He, however, pointed out that agricultural biotechnology offers the potential to tackle pests, climate issues and enhance food productivity.

“Our strength as a country lies in our ability to optimise our agricultural production to create jobs, create incomes and raise the standard of living of our people. For all this, agricultural biotechnology offers us a golden platform and I think we should grab it with both hands,” he posited.

Represented by his special adviser on agriculture, Mr. Hafiz Muhammed, Gwauna highlighted the role of the media in sensitising and educating the public and farmers on the importance of embracing technology to improve agricultural productivity.

He emphasized the position of the media as strategic in national development, as, without it, understanding and buying into the use of modern and emerging technologies, as well as the efforts of the government to enhance the living standard of the people will be in vain.

He assured the organisers of the event of the state government’s support and buy-in for the technology to ensure farmers’ access to improved seeds.

Earlier in her remarks, the permanent secretary, Ministry of Science, Technology and Innovation, Kano State, Dr.

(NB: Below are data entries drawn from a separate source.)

-- ==== Sys2Proof/Certificates/Slice0/Obligations.lean ====
section
/-! DEFINITION. The statements about the model, for the provers. -/

section

open Sys2Proof Sys2Proof.Machine

/-! ### The machine and its arithmetic -/

/-- The command at the front of the queue runs on the unit with the queue's rest (log 1). -/
def Obligations.StepRunsFrontCommand : Prop :=
  ∀ (c : Instr) (rest : List Instr) (s : State), s.pending = c :: rest → step s = exec c { s with pending := rest }

/-- A step whose condition does not hold leaves the unit as it is, and with no step waiting and no publication to come the block
idles. The model's own choice (log 1, log 2, log 29). -/
def Obligations.StepsWithoutTheirCondition : Prop :=
  ∀ s : State,
    (s.pending = [] → s.publishing = [] → step s = .next s)
    ∧ (s.index.timer = none ∨ s.runs.active = none → exec .indexTimerExpiry s = .next s)
    ∧ (s.runs.active.isSome = true ∨ s.runs.queue = [] ∨ 8 ≤ s.runs.results.length ∨ s.startup.unitState ≠ .ready
        ∨ s.settings.feedForward = false ∨ s.sweep.isSome = true → exec .runStart s = .next s)
    ∧ (s.held.isSome = true ∨ s.capture.fifo = [] → exec .learningTakeRecord s = .next s)
    ∧ (s.held = none ∨ (∃ q, s.ff.server = .forming q) → exec .learningOperation s = .next s)
    ∧ (s.autoRequests = [] → exec .autoExclusion s = .next s)
    ∧ ((∀ q, s.ff.server ≠ .forming q) → exec .ffOperation s = .next s)
    ∧ (s.sweep = none ∨ (∃ q, s.ff.server = .forming q) ∨ s.held.isSome = true
        ∨ (∃ left crc, s.bench.stream = some { kind := .map left crc, words := [] }) → exec .sweepStep s = .next s)
    ∧ ((∀ left crc, s.bench.stream ≠ some { kind := .map left crc, words := [] }) ∨ (∃ q, s.ff.server = .forming q)
        ∨ s.held.isSome = true → exec .streamMapItemRead s = .next s)
    ∧ (∀ r, s.startup.unitState ≠ .starting ∨ s.startup.phase ≠ .memoryTest → exec (.memoryTestEnd r) s = .next s)
    ∧ (s.startup.unitNo ≠ 0 ∨ s.startup.unitState ≠ .starting ∨ s.startup.checkOpen = false →
        exec .presentSeen s = .next s ∧ exec .presenceWindowExpiry s = .next s)
    ∧ (s.startup.unitNo ≠ 0 ∨ s.startup.unitState ≠ .starting ∨ s.startup.verdict ≠ .waiting
        ∨ (s.startup.checkOpen = false ∧ s.startup.presence ≠ .present) →
        exec .passedSeen s = .next s ∧ exec .pairWaitExpiry s = .next s)

/-- What the unit holds at the end of power-on reset: the values of the spec's tables of resets (R12, R13, R54, R85, R105, R141,
R143, R152, R162, R186, R191, R195); and, outside those tables, a revolution count of 0 with the timer stopped (R57, R59), no
record held (R29), and a port with no mark and no reply word taken (R127). That the presence reads Unknown is the model's choice:
`State.reset` is a unit strapped as a primary (log 7); a secondary reports Secondary (R189). -/
def Obligations.ResetValues : Prop :=
  (∀ (h : Head) (w : Nat), State.reset.cell h w =
      { working := 0, published := 0, state := .empty, outliers := 0, sum := 0, count := 0, dirty := false, effRev := 0,
        lastStamp := none })
  ∧ (∀ h : Head, State.reset.profile h =
      { gain := 16384, pendingGain := none, lead := 1, inverted := false, offsetSplit := false, offset := 0,
        importFault := false, publishPending := false, autoPublish := false, monitor := none })
  ∧ State.reset.settings =
      { headsInstalled := 8, wedges := 256, depth := 8, learnGain := 4, threshold := 8, outlierLimit := 384,
        suspectCount := 4, cmax := 1024, amin := 256, retryLimit := 1, indexTimeout := 100, feedForward := false }
  ∧ State.reset.capture = { frame := [], fifo := [], malformed := 0, unconfigured := 0, outOfRange := 0, overrun := 0 }
  ∧ State.reset.index = { rev := 0, timer := none }
  ∧ State.reset.held = none
  ∧ State.reset.runs.queue = [] ∧ State.reset.runs.active = none ∧ State.reset.runs.results = []
  ∧ State.reset.ff.server = .idle ∧ State.reset.ff.portMark = false ∧ State.reset.ff.wordsTaken = 0
  ∧ State.reset.exclusions = []
  ∧ (∀ h : Head, State.reset.perms.bench.get h = { wc := true, cs := true }
      ∧ State.reset.perms.learning.get h = { wc := true, cs := true }
      ∧ State.reset.perms.sweep.get h = { wc := true, cs := true })
  ∧ State.reset.bench.assembly = .idle ∧ State.reset.bench.returnQueue = [] ∧ State.reset.bench.stream = none
  ∧ State.reset.bench.window = { firstHead := 0, lastHead := 7, firstWedge := 0, lastWedge := 255 }
  ∧ State.reset.bench.order = { headMajor := false, descending := false, packed := true }
  ∧ State.reset.bench.pointer = some { head := 0, wedge := 0, pos := 0 }
  ∧ State.reset.bench.lastOutcome = .accepted ∧ State.reset.bench.selected = 0
  ∧ (∀ k : Kind, State.reset.bench.flags.get k = false ∧ State.reset.bench.enables.get k = false)
  ∧ State.reset.startup.unitState = .starting ∧ State.reset.startup.testCode = 0
  ∧ State.reset.startup.phase = .memoryTest ∧ State.reset.startup.presence = .unknown

/-- The codes and the parameter counts of the thirty-five commands, in the order of 12.5; every word is read by its bits 7..0
(12.5, R204). -/
def Obligations.CommandCodes : Prop :=
  ([CmdCode.null, .selectUnit, .selfTest, .unitReset, .haltStream, .setGeometry, .fill, .setWindow, .setAccessOrder,
      .writeMap, .writeMapContinue, .readMapItem, .streamMap, .publishNow, .enqueueRun, .cancelQueued, .haltRun,
      .takeResult, .feedForwardOn, .feedForwardOff, .excludeWedge, .includeWedge, .clearExclusions, .readExclusions,
      .setPermissions, .readPermissions, .readMonitor, .readCaptureCounts, .readIdentity, .readSettings, .setSetting,
      .setHeadGain, .setHeadOptions, .clearEvents, .setEventEnables].map fun c => (c.code.toNat, c.paramCount))
    = [(0x00, 0), (0x01, 1), (0x02, 0), (0x03, 0), (0x04, 0), (0x08, 2), (0x09, 2), (0x0A, 4), (0x0B, 3),
      (0x0C, 0), (0x0D, 0), (0x0E, 0), (0x0F, 1), (0x10, 1), (0x11, 7), (0x12, 1), (0x13, 0),
      (0x14, 0), (0x15, 0), (0x16, 0), (0x18, 2), (0x19, 2), (0x1A, 1), (0x1B, 0),
      (0x1C, 3), (0x1D, 0), (0x20, 1), (0x21, 0), (0x22, 0), (0x23, 0), (0x24, 2),
      (0x25, 2), (0x26, 4), (0x28, 1), (0x29, 1)]
  ∧ ∀ (w : Word) (c : CmdCode), CmdCode.ofWord w = some c ↔ w.toNat % 256 = c.code.toNat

Binta Umar Bala applauded OFAB Nigeria for its relentless efforts in advocating for a food-secure Nigeria.

Bala said she was happy to see stakeholders coming together in collaboration for the betterment of the country and the advancement of the country’s agricultural system and food production. She further emplored the media to gain useful knowledge and information that they can apply in their profession for the advancement and progress of the nation.

In her overview of the biotech programme in Nigeria, the country coordinator, OFAB Nigeria, Dr. Rose Gidado, gave a precise definition of biotechnology; how it encompasses all aspects of science and its impact on the nation, its application in agriculture (especially), health, industry and environment. She said the worry of feeding the nation’s ever-growing population and generating sustainable income and development in the country has become the crux of discussions.

Also, she outlined the impacts of biotech crops to include increase in crop productivity, alleviation of poverty and hunger, conservation of biodiversity and reduction of CO2 emissions.

She further emphasised the importance of GM crops – TELA maize, NUE rice, cassava-VIRCA Plus, African biofortified sorghum (ABS), herbicide-tolerant (HT) soybean, pod borer-resistant (PBR) cowpea and Bt cotton which are being developed in Nigeria.

She concluded by hailing biotechnology for providing the nation with tools for increased grain yields in ways compatible with both human and environmental welfare.